PRAYING WITH ST TERESA

Jerome Lantry OCD

Teresian Press, 148pp, pbk
ISBN 978 0947916169 £5

ST TERESA

AND THE OUR FATHER

A Catechism of Prayer
Aloyius Rego OCD

Teresian Press, 181pp, pbk
ISBN 978 0947916176 £6

As I am typing the reviews of these two short books, I have in front of me a postcard that was given to me by a Palestinian Christian the first time I went to Bethlehem. On it is printed the words of Lord’s Prayer written in Aramaic, the language that Jesus used.

To all Christians the Lord’s Prayer – the ‘Our Father’ – is the prayer that carries the essence of Jesus’ teaching. It is no wonder, then, that more than half of St Teresa’s masterpiece The Way of Perfection is taken up with reflections on that prayer.

2015 marked the five hundredth anniversary of the birth of St Teresa of Avila. As part of their celebration of this event, the Discalced Carmelite Friars have reissued a revised edition of Praying with St Teresa, and a new book, St Teresa and the Our Father, which is not only an excellent guide to the teachings of St Teresa, but is also a very useful introduction to prayer in its own right.

In Praying with St Teresa, Fr Lantry reminds the reader that St Teresa wrote The Way of Perfection for her Carmelite sisters who asked her for some advice on prayer. Aware that prayer and life are inseparable, St Teresa began by suggesting practical ways in which we too can live out a life of prayer – and not merely by moving our lips when saying the words. Fr Lantry is a pastor first and foremost, and his approach to helping the reader understand St Teresa’s teachings on prayer is impressively practical. He suggests ways in which we can develop the will to pray. These have been put together in a very helpful appendix compiled by the editor, Fr James McCaffrey, called, ‘Praying in the Footsteps of St Teresa’.

St Teresa and the Our Father expands on this practical theme. Fr Rego examines how St Teresa takes the headings of each petition in the prayer and helps the reader to explore how each of them can be taken into the heart and daily life. For example, the notion of ‘Heaven’ – as in the words ‘who art in heaven’ – does not apply solely to the afterlife, but to the ‘little heaven of our soul’ where God dwells already. Our task is to reflect each day on how we are to be more conscious, in our thoughts and actions, of how God’s ‘heaven’ can be found in us.

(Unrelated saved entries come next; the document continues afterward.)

-- ==== Sys2Proof/Machine/Dispatch.lean ====
section
/-! DEFINITION. One arm per command (spec/opcode_table.json). -/

namespace Sys2Proof.Machine

/-- The next step of a command in a state: the CORE step of its program while it runs (40_command_control.md R77), its acceptance while the
CORE is IDLE (R75), its rejection while the CORE is BUSY with another command (R76). Log 16. -/
def exec (i : Instr) (s : State) : Host.Outcome State Fault Refusal :=
  match i with
  | .count => Sys2Proof.Machine.execCount s
  | .build => Sys2Proof.Machine.execBuild s
  | .derive => Sys2Proof.Machine.execDerive s
  | .clrtab => Sys2Proof.Machine.execClrtab s
  | .pack => Sys2Proof.Machine.execPack s
  | .unpack => Sys2Proof.Machine.execUnpack s

end Sys2Proof.Machine
end

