-- ==== Sys2Proof/Machine/Core.lean ====
section
/-! DEFINITION. The machine as the host's interface takes it. -/

def Sys2Proof.core : Host.Core :=
  { State := Sys2Proof.Machine.State
    Fault := Sys2Proof.Machine.Fault
    Refusal := Sys2Proof.Machine.Refusal
    step := Sys2Proof.Machine.step
    reset := Sys2Proof.Machine.State.reset }
end

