-- ==== Sys2Proof/Certificates/Slice0/Obligations.lean ====
section
/-! DEFINITION. The statements for the provers. Each docstring names the rule of spec/ it states or rests on. -/

open Sys2Proof Sys2Proof.Machine

/-! ### Encoding and the step -/

/-- The six words of the opcode map decode to their commands (30_encoding.md R63). -/
def Obligations.CommandWordsDecode : Prop :=
  decode 0x00000001#32 = .ok .count ∧ decode 0x00000002#32 = .ok .build ∧ decode 0x00000003#32 = .ok .derive ∧
  decode 0x00000004#32 = .ok .clrtab ∧ decode 0x00000005#32 = .ok .pack ∧ decode 0x00000006#32 = .ok .unpack

/-- Decoding undoes encoding, a word that decodes to a command is that command's word, and the words that decode are 1 to 6
(30_encoding.md R62, R63, R64). -/
def Obligations.DecodeAndEncodeAgree : Prop :=
  (∀ i, Instr.wf i = true → decode (encode i) = .ok i) ∧
  (∀ w i, decode w = .ok i → encode i = w) ∧
  (∀ w : Word, (∃ i, decode w = .ok i) ↔
    (w.extractLsb' 4 28 = 0#28 ∧ 1 ≤ (w.extractLsb' 0 4).toNat ∧ (w.extractLsb' 0 4).toNat ≤ 6)) ∧
  (∀ w i, decode w = .ok i → w.extractLsb' 0 4 = opcode i)

/-- What a step runs. A scheduled CMD write of a command's word to an IDLE CORE runs `exec` of that command, and so does `withFetchWord`; a turn of
the CORE while it is BUSY runs `exec` of the running command; a scheduled HOST step that is enabled is taken, one that is not lets the CORE go on
(40_command_control.md R73, R74, R75, R77). The model's choices, no rules of the spec: that a schedule says which step comes next, and that the CORE goes on with none (log 1); that a HOST
step that is not enabled waits while the CORE goes on (log 2); that `withFetchWord` stands for the HOST's CMD write (log 3) and makes a BUSY CORE IDLE first, which no step of
the CORE does (log 22, unsafe); that `exec` of the running command is its next CORE step (log 16). -/
def Obligations.StepRunsTheDecodedCommand : Prop :=
  (∀ (s : State) (a : Addr) (w : Word) (i : Instr) (rest : List Turn), a.toNat / 4 = 3 → decode w = .ok i → s.mode = .idle →
    s.schedule = .host (.write a w) :: rest → step s = exec i { s with schedule := rest }) ∧
  (∀ (s : State) (nbits w : Nat) (i : Instr), decodeTableWord nbits w = some i →
    step (s.withFetchWord nbits w) = exec i { s with mode := .idle }) ∧
  (∀ (s : State) (r : Running) (rest : List Turn), s.mode = .busy r → s.schedule = .core :: rest →
    step s = exec r.instr { s with schedule := rest }) ∧
  (∀ (s : State) (r : Running), s.mode = .busy r → s.schedule = [] → step s = exec r.instr s) ∧
  (∀ (s : State) (op : HostOp) (rest : List Turn), s.schedule = .host op :: rest → op.enabled s = true →
    step s = hostStep op { s with schedule := rest }) ∧
  (∀ (s : State) (op : HostOp) (r : Running) (rest : List Turn), s.schedule = .host op :: rest → op.enabled s = false →
    s.mode = .busy r → step s = exec r.instr s)
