-- ==== Sys2Proof/Laws/State.lean ====
section
/-! SUPPORT. One lemma per field of State per shared update, so that no later proof unfolds a record update. -/

namespace Sys2Proof.Machine

/-! ### rejectWrite -/

@[simp] theorem rejectWrite_irqEn (s : State) : (rejectWrite s).irqEn = s.irqEn := rfl
@[simp] theorem rejectWrite_mode (s : State) : (rejectWrite s).mode = s.mode := rfl
@[simp] theorem rejectWrite_done (s : State) : (rejectWrite s).done = s.done := rfl
@[simp] theorem rejectWrite_rej (s : State) : (rejectWrite s).rej = true := rfl
@[simp] theorem rejectWrite_treeValid (s : State) : (rejectWrite s).treeValid = s.treeValid := rfl
@[simp] theorem rejectWrite_hdrValid (s : State) : (rejectWrite s).hdrValid = s.hdrValid := rfl
@[simp] theorem rejectWrite_opc (s : State) : (rejectWrite s).opc = s.opc := rfl
@[simp] theorem rejectWrite_errcode (s : State) : (rejectWrite s).errcode = s.errcode := rfl
@[simp] theorem rejectWrite_errinfo (s : State) : (rejectWrite s).errinfo = s.errinfo := rfl
@[simp] theorem rejectWrite_len (s : State) : (rejectWrite s).len = s.len := rfl
@[simp] theorem rejectWrite_lenL (s : State) : (rejectWrite s).lenL = s.lenL := rfl
@[simp] theorem rejectWrite_inCount (s : State) : (rejectWrite s).inCount = s.inCount := rfl
@[simp] theorem rejectWrite_outCount (s : State) : (rejectWrite s).outCount = s.outCount := rfl
@[simp] theorem rejectWrite_nsym (s : State) : (rejectWrite s).nsym = s.nsym := rfl
@[simp] theorem rejectWrite_total (s : State) : (rejectWrite s).total = s.total := rfl
@[simp] theorem rejectWrite_nnodes (s : State) : (rejectWrite s).nnodes = s.nnodes := rfl
@[simp] theorem rejectWrite_root (s : State) : (rejectWrite s).root = s.root := rfl
@[simp] theorem rejectWrite_maxlen (s : State) : (rejectWrite s).maxlen = s.maxlen := rfl
@[simp] theorem rejectWrite_expbits (s : State) : (rejectWrite s).expbits = s.expbits := rfl
@[simp] theorem rejectWrite_bitcount (s : State) : (rejectWrite s).bitcount = s.bitcount := rfl
@[simp] theorem rejectWrite_bitpos (s : State) : (rejectWrite s).bitpos = s.bitpos := rfl
@[simp] theorem rejectWrite_freq (s : State) : (rejectWrite s).freq = s.freq := rfl
@[simp] theorem rejectWrite_node (s : State) : (rejectWrite s).node = s.node := rfl
@[simp] theorem rejectWrite_tbl (s : State) : (rejectWrite s).tbl = s.tbl := rfl
@[simp] theorem rejectWrite_inSlot (s : State) : (rejectWrite s).inSlot = s.inSlot := rfl
@[simp] theorem rejectWrite_outSlot (s : State) : (rejectWrite s).outSlot = s.outSlot := rfl
@[simp] theorem rejectWrite_q (s : State) : (rejectWrite s).q = s.q := rfl
@[simp] theorem rejectWrite_acc (s : State) : (rejectWrite s).acc = s.acc := rfl
@[simp] theorem rejectWrite_nacc (s : State) : (rejectWrite s).nacc = s.nacc := rfl
@[simp] theorem rejectWrite_nb (s : State) : (rejectWrite s).nb = s.nb := rfl
@[simp] theorem rejectWrite_n (s : State) : (rejectWrite s).n = s.n := rfl
@[simp] theorem rejectWrite_nbytes (s : State) : (rejectWrite s).nbytes = s.nbytes := rfl
@[simp] theorem rejectWrite_cand (s : State) : (rejectWrite s).cand = s.cand := rfl
@[simp] theorem rejectWrite_clen (s : State) : (rejectWrite s).clen = s.clen := rfl
@[simp] theorem rejectWrite_t (s : State) : (rejectWrite s).t = s.t := rfl
@[simp] theorem rejectWrite_draws (s : State) : (rejectWrite s).draws = s.draws := rfl
@[simp] theorem rejectWrite_schedule (s : State) : (rejectWrite s).schedule = s.schedule := rfl
@[simp] theorem rejectWrite_reads (s : State) : (rejectWrite s).reads = s.reads := rfl
@[simp] theorem rejectWrite_taken (s : State) : (rejectWrite s).taken = s.taken := rfl
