-- ==== Sys2Proof/Laws/Script.lean ====
section
/-! SUPPORT. The HOST's writes of a script, and COUNT under XFER (30_encoding.md R71, R72; 41_frequency_counter.md R85). -/

namespace Sys2Proof.Machine

/-! ### Scheduled writes -/

theorem step_write {s : State} {a : Addr} {v : Word} {l : List Turn} (h : s.schedule = .host (.write a v) :: l) :
    step s = hostWrite a v { s with schedule := l } := by
  simp only [step, takeTurn, h]
  rfl

/-- `SETLEN n` to an IDLE CORE. -/
theorem reaches_setLen {s : State} {n : Nat} {l : List Turn} (hm : s.mode = .idle) (h : s.schedule = wrTurn 0x001C n :: l) :
    Reaches s { s with len := BitVec.ofNat 32 n, schedule := l } := by
  refine reaches_step ?_ (Reaches.refl _)
  rw [step_write h]
  have hb : ({ s with schedule := l } : State).busy = false := (not_busy_iff _).2 hm
  have e : decodeAddr (BitVec.ofNat 16 0x001C) = .reg .len := by decide
  simp only [hostWrite, e, writeReg, writeLen, hb]
  rfl

/-- `CMD i` to an IDLE CORE. -/
theorem reaches_cmd {s : State} {i : Instr} {l : List Turn} (hm : s.mode = .idle)
    (h : s.schedule = wrTurn 0x000C (encode i).toNat :: l) : Reaches s (acceptCommand i { s with schedule := l }) := by
  refine reaches_step ?_ (Reaches.refl _)
  rw [step_write h]
  have e : decodeAddr (BitVec.ofNat 16 0x000C) = .reg .cmd := by decide
  have hw : BitVec.ofNat 32 (encode i).toNat = encode i := by simp
  simp only [hostWrite, e, writeReg, hw]
  exact writeCmd_idle hm (decode_encode i)

/-- `ACK`. -/
theorem reaches_ack {s : State} {l : List Turn} (h : s.schedule = wrTurn 0x0010 0x00000002 :: l) :
    Reaches s { s with done := false, schedule := l } := by
  refine reaches_step ?_ (Reaches.refl _)
  rw [step_write h]
  have e : decodeAddr (BitVec.ofNat 16 0x0010) = .reg .status := by decide
  have h1 : (BitVec.ofNat 32 0x00000002).getLsbD 1 = true := by decide
  have h3 : (BitVec.ofNat 32 0x00000002).getLsbD 3 = false := by decide
  simp only [hostWrite, e, writeReg, writeStatus, h1, h3]
  simp

/-- `SETLEN n; CMD i` to an IDLE CORE, then an XFER: the command is at its start, the HOST ready to serve it. -/
theorem reaches_start {s : State} {n : Nat} {i : Instr} {ins : List Byte} {rest : List Turn} (hm : s.mode = .idle)
    (h : s.schedule = wrTurn 0x001C n :: wrTurn 0x000C (encode i).toNat :: .xfer ins :: rest) :
    Reaches s (acceptCommand i { s with len := BitVec.ofNat 32 n, schedule := .xfer ins :: rest }) :=
  (reaches_setLen hm h).trans (reaches_cmd (s := { s with len := BitVec.ofNat 32 n, schedule := _ }) hm rfl)

/-- The accepted command with empty slots is served by the XFER. -/
theorem quiet_accept {s : State} {i : Instr} {ins : List Byte} {rest : List Turn} (h : s.schedule = .xfer ins :: rest)
    (hi : s.inSlot = none) (ho : s.outSlot = none) : Quiet (acceptCommand i s) ins rest := ⟨h, hi, ho, rfl⟩

/-! ### COUNT -/

/-- The counting of the bytes `S` in order. -/
def countAll (S : List Byte) (s : State) : State := S.foldl (fun u b => countByte b u) s

theorem countAll_outside (S : List Byte) (s : State) (i : Word) (m : Mode) (l : List Turn) :
    countAll S { s with inCount := i, mode := m, schedule := l } = { countAll S s with inCount := i, mode := m, schedule := l } := by
  induction S generalizing s with
  | nil => rfl
  | cons b S ih => exact ih (countByte b s)

/-- From the head of COUNT's loop with the bytes `S` to come: under XFER COUNT completes with all of them counted. -/
theorem run_countLoop {more : List Byte} {rest : List Turn} (S : List Byte) :
    ∀ {s u : State} {r : Running}, Quiet s (S ++ more) rest → s.mode = .busy r → programOf r s = some (countLoop S.length u) →
      Reaches s (hostRead Reg.status.offset { countAll S u with
        inCount := s.inCount + BitVec.ofNat 32 S.length, mode := .idle, done := true, schedule := rest }) := by
  induction S with
  | nil =>
    intro s u r q hm hr
    have := reaches_complete q hm hr
    have so := programOf_sameOutside hr
    have e : s.inCount + BitVec.ofNat 32 ([] : List Byte).length = u.inCount := by rw [so.inCount]; simp
    rw [e]
    exact this
  | cons b S ih =>
    intro s u r q hm hr
    have so := programOf_sameOutside hr
    have h1 := reaches_inByte (b := b) (more := S ++ more) (k := fun b => .count (.got b S.length)) q hm hr
    set s1 : State := { u with
      inCount := s.inCount + 1#32, mode := .busy (.count (.got b S.length)), schedule := .xfer (S ++ more) :: rest } with hs1
    have q1 : Quiet s1 (S ++ more) rest :=
      ⟨rfl, by rw [hs1]; exact so.inSlot.trans q.inSlot, by rw [hs1]; exact so.outSlot.trans q.outSlot, by rw [hs1]; exact so.done.trans q.done⟩
    have h2 := ih (s := s1) (u := countByte b s1) (r := .count (.got b S.length)) q1 rfl rfl
    have e : countAll S (countByte b s1) = { countAll S (countByte b u) with
        inCount := s1.inCount, mode := s1.mode, schedule := s1.schedule } :=
      countAll_outside S (countByte b u) s1.inCount s1.mode s1.schedule
    rw [e] at h2
    have ec : s1.inCount + BitVec.ofNat 32 S.length = s.inCount + BitVec.ofNat 32 (b :: S).length := by
      rw [hs1, List.length_cons, BitVec.ofNat_add, BitVec.add_assoc, BitVec.add_comm (BitVec.ofNat 32 S.length)]
    rw [ec] at h2
    exact h1.trans h2

/-- What counting `S` makes of a cleared FREQ. -/
theorem countAll_freq (S : List Byte) : ∀ (s : State) (b : Byte), ((countAll S s).freqOf b).toNat = ((s.freqOf b).toNat + S.count b) % 2 ^ 32 := by
  induction S with
  | nil => intro s b; have := (s.freqOf b).isLt; simp [countAll, Nat.mod_eq_of_lt this]
  | cons c S ih =>
    intro s b
    show ((countAll S (countByte c s)).freqOf b).toNat = _
    rw [ih]
    have : (countByte c s).freqOf b = if c = b then s.freqOf c + 1#32 else s.freqOf b := entryOf_setEntryOf s.freq c b _
    rw [this, List.count_cons]
    by_cases h : c = b
    · subst h; simp [BitVec.toNat_add]; omega
    · simp [h]

theorem countAll_keeps (S : List Byte) : ∀ (s : State), freqSum s.freq = s.total.toNat → (countedSymbols s.freq).length = s.nsym.toNat →
    s.total.toNat + S.length < 2 ^ 32 →
    freqSum (countAll S s).freq = (countAll S s).total.toNat ∧ (countedSymbols (countAll S s).freq).length = (countAll S s).nsym.toNat ∧
      (countAll S s).total.toNat = s.total.toNat + S.length := by
  induction S with
  | nil => intro s h1 h2 _; exact ⟨h1, h2, rfl⟩
  | cons b S ih =>
    intro s h1 h2 h3
    rw [List.length_cons] at h3
    have k := countByte_keeps b h1 h2 (by omega)
    have ht : (countByte b s).total.toNat = s.total.toNat + 1 := by simp [countByte, BitVec.toNat_add]; omega
    obtain ⟨a1, a2, a3⟩ := ih (countByte b s) k.1 k.2 (by omega)
    exact ⟨a1, a2, by rw [List.length_cons]; show (countAll S (countByte b s)).total.toNat = _; omega⟩

/-- Counting writes FREQ, NSYM and TOTAL, nothing else. -/
theorem countAll_same (S : List Byte) : ∀ s : State, countAll S s =
    { s with nsym := (countAll S s).nsym, freq := (countAll S s).freq, total := (countAll S s).total } := by
  induction S with
  | nil => intro s; rfl
  | cons b S ih =>
    intro s
    show countAll S (countByte b s) = { s with
      nsym := (countAll S (countByte b s)).nsym, freq := (countAll S (countByte b s)).freq, total := (countAll S (countByte b s)).total }
    rw [ih (countByte b s)]
    rfl

end Sys2Proof.Machine
end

Another very helpful section of this book is where the difficult petition ‘lead us not into temptation’ is explored. Fr Rego shows us how St Teresa identifies two types of enemy that bring temptation to us: the obvious things and people she calls the ‘public enemies’; and the ‘devils who disguise themselves as angels of light’ – ‘traitorous enemies’ – who are in many ways the more dangerous to our souls.

These two books will yield much to those who are already familiar with St Teresa’s work, and also to those who have yet to discover her spiritual teachings.